Она сморщила нос и покосилась на алую прядь.

– И Робер мне тоже надоел. Он слишком старый. Он талдычит одно и то же. У него в голове одни цифры. Не человек, а калькулятор!

– Каждому – свое, – рассудила Гортензия, отступив на три шага и оглядывая задрапированную ткань. «Великолепно», – одними губами произнесла она.

– А ты не спрашиваешь, что он о тебе сказал?

– Нет. Мне наплевать на его мнение. Я сама знаю, чего я стою. Если он не оценил меня по достоинству, это его проблема, а не моя.

– А можно я пойду? – спросила Антуанетта, уставшая стоять в одной позе. – Я вам вовсе не нужна для этого разговора. Стою и теряю время.
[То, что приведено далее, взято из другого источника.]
-- ==== Sys2Proof/Machine/FaultLog.lean ====
section
/-! DEFINITION. The fault log: recording (R150), FAULTS-READ (R151) and FAULTS-CLEAR (R152). -/

namespace Sys2Proof.Machine

/-- One fault recorded, or counted as lost (R150). -/
def FaultLog.record (f : FaultLog) (x : FaultReport) : FaultLog :=
  if f.records.length < Config.faultRecords then
    { f with records := f.records ++ [{ seq := f.nextSeq, report := x }], nextSeq := next65535 f.nextSeq }
  else { f with lost := min 255 (f.lost + 1) }

/-- Faults taken as one happening, in order, and the FAULT notice (R150). -/
def recordFaults (xs : List FaultReport) (s : State) : State :=
  (s.setFaults (xs.foldl FaultLog.record s.faults)).notifyBoth fun n => { n with fault := true }

/-- The next faults of one reporter, taken off the way: all SUPPLY_LOST faults of a conditioned sample together, or one fault of an
engine or of the trigger unit (R150). -/
def State.popFaults (s : State) (r : Reporter) : Option (List FaultReport × State) :=
  match r with
  | .sample =>
    match s.wires.sampleFaults with
    | [] => none
    | xs :: rest => some (xs, s.modWires fun w => { w with sampleFaults := rest })
  | .engine e =>
    match s.wires.engineFaults.get e with
    | [] => none
    | x :: rest => some ([x], s.modWires fun w => { w with engineFaults := w.engineFaults.set e rest })
  | .triggerUnit =>
    match s.wires.triggerFaults with
    | [] => none
    | x :: rest => some ([x], s.modWires fun w => { w with triggerFaults := rest })

/-- The fault log takes the next fault a reporter has handed on (R150). -/
def faultRecord (r : Reporter) (s : State) : State :=
  match s.popFaults r with
  | none => s
  | some (xs, t) => recordFaults xs t

/-- FAULTS-READ (R151). -/
def faultsReadOwner : Owner := fun s => some (s, .faultsRead s.faults.records s.faults.lost s.faults.nextSeq, .nothing)

/-- How many records a FAULTS-CLEAR up to this seq names, counting from the oldest: seqs follow 65535 with 1 (R149, R152). -/
def clearCount (oldest upTo : Nat) : Nat := (upTo + 65535 - oldest) % 65535 + 1

/-- How many records a FAULTS-CLEAR removes (R152). -/
def FaultLog.cleared (f : FaultLog) (upTo : Nat) : Nat :=
  match f.records with
  | [] => 0
  | r :: _ => if upTo = 0 ∨ f.records.length < clearCount r.seq upTo then 0 else clearCount r.seq upTo

/-- The log after a FAULTS-CLEAR that removes this many records; the lost count goes to 0 when it leaves the log empty (R152). -/
def FaultLog.remove (f : FaultLog) (n : Nat) : FaultLog :=
  let left := f.records.drop n
  { f with records := left, lost := if n ≠ 0 ∧ left = [] then 0 else f.lost }

/-- FAULTS-CLEAR (R152). -/
def faultsClearOwner (upTo : BitVec 16) : Owner := fun s =>
  let n := s.faults.cleared upTo.toNat
  let left := s.faults.remove n
  some (s.setFaults left, .faultsClear n left.records.length left.lost, .nothing)

/-! ## The rows -/

/-- FAULT_RECORD (R150). -/
def execFaultRecord (r : Reporter) : State → Host.Outcome State Fault Refusal := unlessHeld (faultRecord r)

/-- FAULTS_READ (R151). -/
def execFaultsRead (l : Link) (seq : Byte) : State → Host.Outcome State Fault Refusal :=
  unlessHeld (commandRow l seq .faultsRead faultsReadOwner)

/-- FAULTS_CLEAR (R152). -/
def execFaultsClear (l : Link) (seq : Byte) (upTo : BitVec 16) : State → Host.Outcome State Fault Refusal :=
  unlessHeld (commandRow l seq (.faultsClear upTo) (faultsClearOwner upTo))

end Sys2Proof.Machine
end

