/-! ## Journal (R125, R134) -/

/-- The law of one subscriber: oldest − 1 ≤ acked < cursor ≤ newest + 1, at most 64 outstanding, and a frame in flight starts at the cursor and
stays within what is held and within the credit (R134, R136). -/
structure SubscriberLaw (j : Journal) (x : Subscriber) : Prop where
  acked : x.acked < 4294967296
  cursor : x.cursor < 4294967296
  order : j.distance x.acked < j.distance x.cursor
  held : j.distance x.cursor ≤ j.entries.length + 1
  credit : j.distance x.cursor - j.distance x.acked - 1 ≤ 64
  flight : ∀ f k, x.inFlight = some (f, k) →
    f = x.cursor ∧ 1 ≤ k ∧ k ≤ 16 ∧ j.distance x.cursor + k ≤ j.entries.length + 1
      ∧ j.distance x.cursor - j.distance x.acked - 1 + k ≤ 64

/-- The law of the journal (R134), with the ranges of R125: the lost ticks are present exactly while the loss count is above 0, and it is above 0
only while 1024 entries are held (R132). -/
structure JournalLaw (j : Journal) : Prop where
  size : j.entries.length ≤ 1024
  next : j.nextSeq < 4294967296
  consecutive : runsTo nextSeq32 (j.entries.map (·.seq)) j.nextSeq
  seqs : ∀ e ∈ j.entries, e.seq < 4294967296
  loss : j.lossCount ≤ 4294967295
  lost : j.firstLost.isSome = decide (j.lossCount ≠ 0) ∧ j.lastLost.isSome = decide (j.lossCount ≠ 0)
  full : j.lossCount ≠ 0 → j.entries.length = 1024
  subscribers : ∀ l x, j.subs.get l = some x → SubscriberLaw j x

/-! ## Fault log (R149) -/

/-- The law of the fault log (R149): at most 4 records, consecutive seqs in 1 … 65535, a lost count of 0 whenever the log is empty. -/
structure FaultLaw (f : FaultLog) : Prop where
  size : f.records.length ≤ 4
  consecutive : runsTo next65535 (f.records.map (·.seq)) f.nextSeq
  seqs : ∀ r ∈ f.records, 1 ≤ r.seq ∧ r.seq ≤ 65535
  next : 1 ≤ f.nextSeq ∧ f.nextSeq ≤ 65535
  lost : f.lost ≤ 255 ∧ (f.records = [] → f.lost = 0)

/-! ## Links (R164, R169, R174) -/

/-- The law of a link: at most 4 REPLYs, and room for the answer of the command in hand (R168, R169); a frame waits only while
a command is in hand, and reads as a command of its own KIND (R168); the BYE mark set, the cache valid and
notices pending only while the session is OPEN (R164, R169, R174); the session's number is the last one given (R170). -/
structure LinkLaw (k : LinkState) : Prop where
  replies : k.replies.length ≤ 4
  room : k.inHand.isSome = true → k.replies.length ≤ 3
  inOrder : k.waiting ≠ [] → k.inHand.isSome = true
  readAs : ∀ f ∈ k.waiting, ∀ c, f.reading = .command c → c.kind = f.kind
  mark : k.byeMark = true → k.session.isSome = true
  cache : k.cache.isSome = true → k.session.isSome = true
  notices : k.notices.isEmpty = false → k.session.isSome = true
  number : ∀ n, k.session = some n → n = k.lastSession ∧ 1 ≤ n
  last : k.lastSession ≤ 65535
  command : ∀ x, k.inHand = some x → x.command = .hello ∨ k.session.isSome = true
  outSeq : k.outSeq ≤ 255

/-! ## A command at a link -/

/-- The link, SEQ and command of a row that is a host command; none for the other rows. -/
def hostCommand : Instr → Option (Link × Byte × Command)
  | .hello l seq => some (l, seq, .hello)
  | .bye l seq => some (l, seq, .bye)
  | .ping l seq => some (l, seq, .ping)
  | .get l seq item => some (l, seq, .get item)
  | .set l seq item value => some (l, seq, .set item value)
  | .deviceReset l seq keep => some (l, seq, .deviceReset keep)
  | .start l seq => some (l, seq, .start)
  | .stop l seq => some (l, seq, .stop)
  | .snapshot l seq => some (l, seq, .snapshot)
  | .trigger l seq slot kind tick pre post label => some (l, seq, .trigger slot kind tick pre post label)
  | .abort l seq slot force => some (l, seq, .abort slot force)
  | .slotStatus l seq slot => some (l, seq, .slotStatus slot)
  | .fetch l seq slot claim fromPart => some (l, seq, .fetch slot claim fromPart)
  | .release l seq slot serial => some (l, seq, .release slot serial)
  | .journalSubscribe l seq position => some (l, seq, .journalSubscribe position)
  | .journalAck l seq upTo => some (l, seq, .journalAck upTo)
  | .journalRewind l seq => some (l, seq, .journalRewind)
  | .journalUnsubscribe l seq => some (l, seq, .journalUnsubscribe)
  | .test l seq channels delay width gap count slot trigDelay label =>
    some (l, seq, .test channels delay width gap count slot trigDelay label)
  | .testCancel l seq => some (l, seq, .testCancel)
  | .faultsRead l seq => some (l, seq, .faultsRead)
  | .faultsClear l seq upTo => some (l, seq, .faultsClear upTo)
  | _ => none

/-- The link's handler is free: the part is not held in reset, no command is in hand and no frame waits. -/
def handlerFree (s : State) (l : Link) : Bool :=
  !s.resetPin && (s.links.get l).inHand.isNone && (s.links.get l).waiting.isEmpty

/-- No case of R168 from 1 to 3 applies to a good frame with this SEQ: a reply place is free, the cache does not hold the SEQ, and no DEVICE-RESET
is pending. -/
def handlerTakes (s : State) (l : Link) (seq : Byte) : Bool :=
  handlerFree s l && !s.resetPending && decide ((s.links.get l).replies.length < 4)
    && ((s.links.get l).cache.map (·.seq)) != some seq

/-- The link's handler executes the next good frame with this SEQ whatever its command (R168 case 8, with none of cases 1 to 5 before it): also, the
session is OPEN without its BYE mark. -/
def handlerReady (s : State) (l : Link) (seq : Byte) : Bool :=
  handlerTakes s l seq && (s.links.get l).session.isSome && !(s.links.get l).byeMark

/-- A link with one more good frame counted and its session timer restarted (R166). -/
def LinkState.counted (k : LinkState) : LinkState :=
  { k with counts := { k.counts with good := wrap32 (k.counts.good + 1) }, sinceGood := 0 }

/-- A link whose handler has taken a good frame and queued its answer: the good-frame count, the session timer, the reply queue and the cache
(R166, R168, R169). -/
def LinkState.answered (k : LinkState) (r : Reply) : LinkState :=
  { k.counted with replies := k.replies ++ [r], cache := some r }

/-- The state with one link's command answered. -/
def State.answered (s : State) (l : Link) (r : Reply) : State :=
  { s with links := s.links.set l ((s.links.get l).answered r) }

/-- The state with one link's command answered by a REPLY that calls for nothing once sent. -/
def State.replied (s : State) (l : Link) (seq kind : Byte) (b : ReplyBody) : State :=
  s.answered l { seq := seq, kind := kind, body := b, after := .nothing }

/-! ## Offers and removals, as claims speak of them -/

/-- The slot byte of a TRIGGER asks for this slot: by its number, or as `$FF` when it is the lowest-numbered EMPTY slot outside AUTO_SLOTS (R48,
R51). -/
def State.asksFor (s : State) (slot : Byte) (i : Fin 8) : Prop :=
  slot.toNat = i.val ∨
    (slot = 0xFF#8 ∧ s.slot i = none ∧ s.items.autoSlots.getLsbD i = false
      ∧ ∀ j < i, s.slot j = none → s.items.autoSlots.getLsbD j = true)

/-- The reference kind and tick of a TRIGGER form this R: ABSOLUTE, NOW or LAGGED (R44, R51). -/
def State.formsRef (s : State) (kind : Byte) (tick : BitVec 40) (r : Int) : Prop :=
  (kind = 0#8 ∧ r = (tick.toNat : Int)) ∨ (kind = 1#8 ∧ r = s.tableCurrent) ∨ (kind = 2#8 ∧ r = s.tableCurrent - (s.items.lineLag : Int))

/-- An offer's slot request, from whatever source, is for this slot: its number, or the lowest-numbered EMPTY slot outside AUTO_SLOTS (any) or in it
(auto) (R48). -/
def State.picks (s : State) (q : SlotRequest) (i : Fin 8) : Prop :=
  match q with
  | .numbered n => n = i.val
  | .any => s.slot i = none ∧ s.items.autoSlots.getLsbD i = false ∧ ∀ j < i, s.slot j = none → s.items.autoSlots.getLsbD j = true
  | .auto => s.slot i = none ∧ s.items.autoSlots.getLsbD i = true ∧ ∀ j < i, s.slot j = none → s.items.autoSlots.getLsbD j = false

/-- An offer's reference, from whatever source, gives this R (R44); an unknown kind gives none. -/
def State.refersTo (s : State) (x : Reference) (r : Int) : Prop :=
  match x with
  | .absolute t => r = (t : Int)
  | .now => r = s.tableCurrent
  | .lagged => r = s.tableCurrent - (s.items.lineLag : Int)
  | .ahead n => r = s.tableCurrent + (n : Int)
  | .unknown => False

/-- P or Q of a TRIGGER: its own value, or the default of the slot for `$FFFF` (R45, R46). -/
def sideOr (x : BitVec 16) (default : Nat) : Nat := if x = 0xFFFF#16 then default else x.toNat

/-- The journal after its n oldest entries are removed: with losses counted, a LOSS entry takes the room that a removal makes (R133). -/
def Journal.afterRemoval (j : Journal) (n now : Nat) : Journal :=
  if n = 0 ∨ j.lossCount = 0 then { j with entries := j.entries.drop n }
  else
    { j with
      entries := j.entries.drop n ++
        [{ seq := j.nextSeq, kind := .loss j.lossCount (j.firstLost.getD 0) (j.lastLost.getD 0), tick := now, test := false }]
      nextSeq := nextSeq32 j.nextSeq
      lossCount := 0
      firstLost := none
      lastLost := none }

/-- The raw value that a sample with these pins gives a channel (R6): injected, or the pin with polarity applied. -/
def State.rawAt (s : State) (pins : Bitmap) (c : Fin 48) : Bool :=
  rawValue (s.recordOf c) (pins.getLsbD c) (s.injector.covers c)

/-- A sample is due and is not the first of its run (R23, R28). -/
def State.laterSample (s : State) : Prop := s.resetPin = false ∧ s.samples = true ∧ s.cond.firstDue = false

/-- At this later sample the channel is in live processing: no hold reason before it or after its stage 4 (R4 stage 5). -/
def State.liveNext (s : State) (senses : GroupSet) (c : Fin 48) : Prop :=
  s.laterSample ∧ s.cond.channels[c].holds.any = false ∧ (s.recordOf c).enabled = true ∧ (s.monitorSample senses (groupOf c)).1.lost = false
– Да. Спасибо. Завтра тебе позвоню.

Гортензия сняла с нее ткань. Обнаженная Антуанетта предстала перед Еленой, которая внимательно оглядела ее. Ее явно впечатлило это зрелище.

– Вы поразительно красивы, мадемуазель! Все нужные изгибы и формы на месте, золотистая кожа, высокая и стройная, просто совершенство. Мои поздравления.

– А вы в свое время, видимо, тоже были весьма ничего себе. Вы даже сейчас привлекательны, несмотря на ваши морщины и впалые щеки. Держу пари, вы до сих пор нравитесь мужчинам…

Елена покраснела. Она закивала, прибавив: «Не так уж далеко от истины!»

– Вы такая тоненькая, – сказала Елена. – Сидите на диете?

– Да вы с ума сошли! Мне есть чем заняться, кроме того, что следить за своим весом.

Она пожала плечами, закатила глаза и принялась натягивать узкие джинсы на длинные стройные ноги.

– Столько девушек разрушают себя этими идиотскими диетами! – заметила Елена.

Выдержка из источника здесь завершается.